How to Build a Team That Sticks Around

From platforms that save data about dishes diners enjoyed to apps that let guests change reservations with ease, it’s safe to say that restaurateurs are embracing all that technology has to offer. TechTable, a New York City-based summit now in its fifth year of bringing chefs, tech entrepreneurs, and industry veterans together, focuses on using those bells and whistles to improve the hospitality experience, but this year’s panel discussion on the modern workforce was all about the analog side of building a team.

“People today want to feel part of something bigger than themselves,” said Empowered Hospitality CEO Angie Buonpane, describing a workforce that, in the past 15 years, has both shrunk in size and grown increasingly comfortable vocalizing demands and concerns. “I find working with today’s workforce to be a lot more exciting. They don’t want things to happen to them, but for them.”

Many of those demands include an evolved benefits package that amounts to more than just medical insurance and a 401K program.
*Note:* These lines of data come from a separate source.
/-! ## ENCODE -/

/-- R51, R30: `ENCODE` completes in every state on every input; the identifier is the masked parts reassembled, with OR
and with addition, the parts being disjoint. -/
def Obligations.EncodePacksMaskedFields : Prop :=
  ∀ (p g a r : Nat) (s : State), ∃ t, exec (.encode p g a r) s = .next t ∧
    t.encoder.inp = { priority := p, pgn := g, sourceAddress := a, reserved := r } ∧
    t.encoderCanId.toNat =
      ((p &&& 0x7) <<< 26) ||| ((r &&& 0x1) <<< 25) ||| (((g >>> 16) &&& 0x1) <<< 24) |||
        (((g >>> 8) &&& 0xFF) <<< 16) ||| ((g &&& 0xFF) <<< 8) ||| (a &&& 0xFF) ∧
    t.encoderCanId.toNat =
      ((p &&& 0x7) <<< 26) + ((r &&& 0x1) <<< 25) + (((g >>> 16) &&& 0x1) <<< 24) +
        (((g >>> 8) &&& 0xFF) <<< 16) + ((g &&& 0xFF) <<< 8) + (a &&& 0xFF)

/-- The frame of `ENCODE`: it changes the encoder's ports, and of the rest only the model's sampling instant. -/
def Obligations.EncodeFrame : Prop :=
  ∀ (p g a r : Nat) (s t : State), exec (.encode p g a r) s = .next t →
    t.decoder = s.decoder ∧ t.mux = s.mux ∧ t.stimuli = s.stimuli ∧ t.instant = s.instant + 1 ∧
      (∀ v, s.decoder.net = .settled v → t.decoderOut = s.decoderOut ∧ t.decoderPdu2Sel = s.decoderPdu2Sel) ∧
      (∀ v, s.mux.net = .settled v → t.muxPgn = s.muxPgn ∧ t.muxPdu2Sel = s.muxPdu2Sel)

/-- R52: the masking law, for `priority`, `source_address` and `reserved`, and for `pgn`. -/
def Obligations.EncodeMaskingLaw : Prop :=
  ∀ (p g a r : Nat) (s : State), ∃ t u v, exec (.encode p g a r) s = .next t ∧
    exec (.encode (p &&& 0x7) g (a &&& 0xFF) (r &&& 0x1)) s = .next u ∧
    exec (.encode p (g &&& 0x1FFFF) a r) s = .next v ∧
    u.encoderCanId = t.encoderCanId ∧ v.encoderCanId = t.encoderCanId

/-- R32, R53: the `pgn` input is split with no branch. Its bits 16, 15..8 and 7..0 go into identifier bits 24, 23..16
and 15..8 for every `pdu_format`; its bits 17 and above, which never reach bit 25, affect nothing. -/
def Obligations.EncodeSplitsPgnWithoutBranch : Prop :=
  ∀ (p g a r : Nat) (s : State), ∃ t, exec (.encode p g a r) s = .next t ∧
    t.encoderCanId.extractLsb' 24 1 = BitVec.ofNat 1 (g >>> 16) ∧
    t.encoderCanId.extractLsb' 16 8 = BitVec.ofNat 8 (g >>> 8) ∧
    t.encoderCanId.extractLsb' 8 8 = BitVec.ofNat 8 g ∧
    t.encoderCanId.extractLsb' 25 1 = BitVec.ofNat 1 r ∧
    ∀ (k : Nat), 17 ≤ k → ∃ u, exec (.encode p (g ^^^ 2 ^ k) a r) s = .next u ∧ u.encoderCanId = t.encoderCanId

/-- R54: every part is masked before it is placed, so the number of the reassembled parts is at most 0x1FFFFFFF and is what
the 29-bit port shows; a wider word carries that same number, with bits 29 and above 0. -/
def Obligations.EncodeOutputStaysIn29Bits : Prop :=
  Config.wOut = 29 ∧
  ∀ (p g a r n : Nat) (s : State),
    n = ((p &&& 0x7) <<< 26) ||| ((r &&& 0x1) <<< 25) ||| (((g >>> 16) &&& 0x1) <<< 24) |||
        (((g >>> 8) &&& 0xFF) <<< 16) ||| ((g &&& 0xFF) <<< 8) ||| (a &&& 0xFF) →
    n ≤ 0x1FFFFFFF ∧ ∃ t, exec (.encode p g a r) s = .next t ∧ t.encoderCanId.toNat = n ∧
      ∀ w, Config.wOut ≤ w → (carriedIn w t.encoderCanId).toNat = n ∧
        ∀ k, 29 ≤ k → (carriedIn w t.encoderCanId).getLsbD k = false

/-- R39: three-operand `encode` is four-operand `encode` with `reserved` 0, as an operation and as a call. -/
def Obligations.ThreeOperandEncodeTiesReservedToZero : Prop :=
  ∀ (p g a : Nat),
    (∀ s : State, exec (Instr.encode3 p g a) s = exec (.encode p g a 0) s) ∧
    ∀ c : Config.Widths, decodeRequest c (.call (.encode p g a none)) =
      decodeRequest c (.call (.encode p g a (some 0)))

/-! ## Round trips and chains -/

/-- R55: decode after encode, through the machine, on every input. Feeding one operation's output to the next needs
nothing between them. -/
def Obligations.DecodeAfterEncode : Prop :=
  ∀ (p g a r : Nat) (s : State), ∃ t u, exec (.encode p g a r) s = .next t ∧
    exec (.decode t.encoderCanId.toNat) t = .next u ∧
    u.decoderOut.priority.toNat = p &&& 0x7 ∧ u.decoderOut.reserved.toNat = r &&& 0x1 ∧
    u.decoderOut.sourceAddress.toNat = a &&& 0xFF ∧
    u.decoderOut.dataPage.toNat = (g >>> 16) &&& 0x1 ∧ u.decoderOut.pduFormat.toNat = (g >>> 8) &&& 0xFF ∧
    u.decoderOut.pduSpecific.toNat = g &&& 0xFF ∧
    (240 ≤ (g >>> 8) &&& 0xFF → u.decoderOut.pgn.toNat = g &&& 0x1FFFF) ∧
    ((g >>> 8) &&& 0xFF < 240 →
      u.decoderOut.pgn.toNat = (((g >>> 16) &&& 0x1) <<< 16) ||| (((g >>> 8) &&& 0xFF) <<< 8)) ∧
    (u.decoderOut.pgn.toNat ≠ g ↔ 2 ^ 17 ≤ g ∨ ((g >>> 8) &&& 0xFF < 240 ∧ g &&& 0xFF ≠ 0))

/-- R56: encode after decode, through the machine: the identifier comes back in PDU2, and with bits 15..8 cleared in
PDU1. -/
def Obligations.EncodeAfterDecode : Prop :=
  ∀ (x : Nat) (s : State), x < 2 ^ 29 → ∃ t u, exec (.decode x) s = .next t ∧
    exec (.encode t.decoderOut.priority.toNat t.decoderOut.pgn.toNat t.decoderOut.sourceAddress.toNat
      t.decoderOut.reserved.toNat) t = .next u ∧
    u.encoderCanId.toNat = if (x >>> 20) &&& 0xF = 0xF then x else x &&& 0x1FFF00FF

/-- R5: no result depends on the widths of the input ports, once each is at its minimum: an operation whose operands pass
through ports of the widths `c` gives the outputs of the same operation on ports without limit. -/
def Obligations.ResultsDoNotDependOnPortWidths : Prop :=
  ∀ (c : Config.Widths), c.Admissible → ∀ s : State,
    (∀ x : Nat, ∃ t u, exec (.decode x) s = .next t ∧ exec (.decode (throughIdPort c x)) s = .next u ∧
      u.decoderOut = t.decoderOut) ∧
    ∀ x : EncoderIn, ∃ t u, exec (.encode x.priority x.pgn x.sourceAddress x.reserved) s = .next t ∧
      exec (.encode (throughEncoderPorts c x).priority (throughEncoderPorts c x).pgn
        (throughEncoderPorts c x).sourceAddress (throughEncoderPorts c x).reserved) s = .next u ∧
      u.encoderCanId = t.encoderCanId

/-- R22: operations are idempotent: the same operation again leaves every port as it is. -/
def Obligations.OperationsAreIdempotent : Prop :=
  ∀ (i : Instr) (s : State), ∃ t u, exec i s = .next t ∧ exec i t = .next u ∧
    u.decoder = t.decoder ∧ u.encoder = t.encoder ∧ u.mux = t.mux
Charles Bonello, co-founder of Vivvi, which recently partnered with west~bourne’s Camilla Marcus to open the first-ever child care center that accommodates employees of the hospitality industry, pointed to his business as a key example. “We’ve found that when employers roll out childcare as a benefit and really celebrate it, they have great results,” he said, citing that 50 percent of American women don’t return to the workforce after having their first child. “I see this shift from work life balance to work life integration. People work to live their lives, and not the other way around.”

At Inday, a fast-casual Indian restaurant with three locations across New York City, Basu Ratnam said that treating his employees like customers has been among the single most important ways to grow a healthy team. “Don’t just have some values written on a poster on the wall in the kitchen. Clearly articulate them and show how they apply to people on a day to day basis,” he said. “All of our GMs and chefs in our restaurants started on the line. Build a lot of tools, documentation. Over-communicate the steps to succeed.”

Buonpane also emphasized that an updated benefits package doesn’t have to cost a lot of money. “Give people a day off for community service, make sure they get the shifts for childcare services. When they have an issue and they go to a manager, that manager should listen to them. Those things mean a lot. Listening doesn’t sound like a benefit, but it really is.”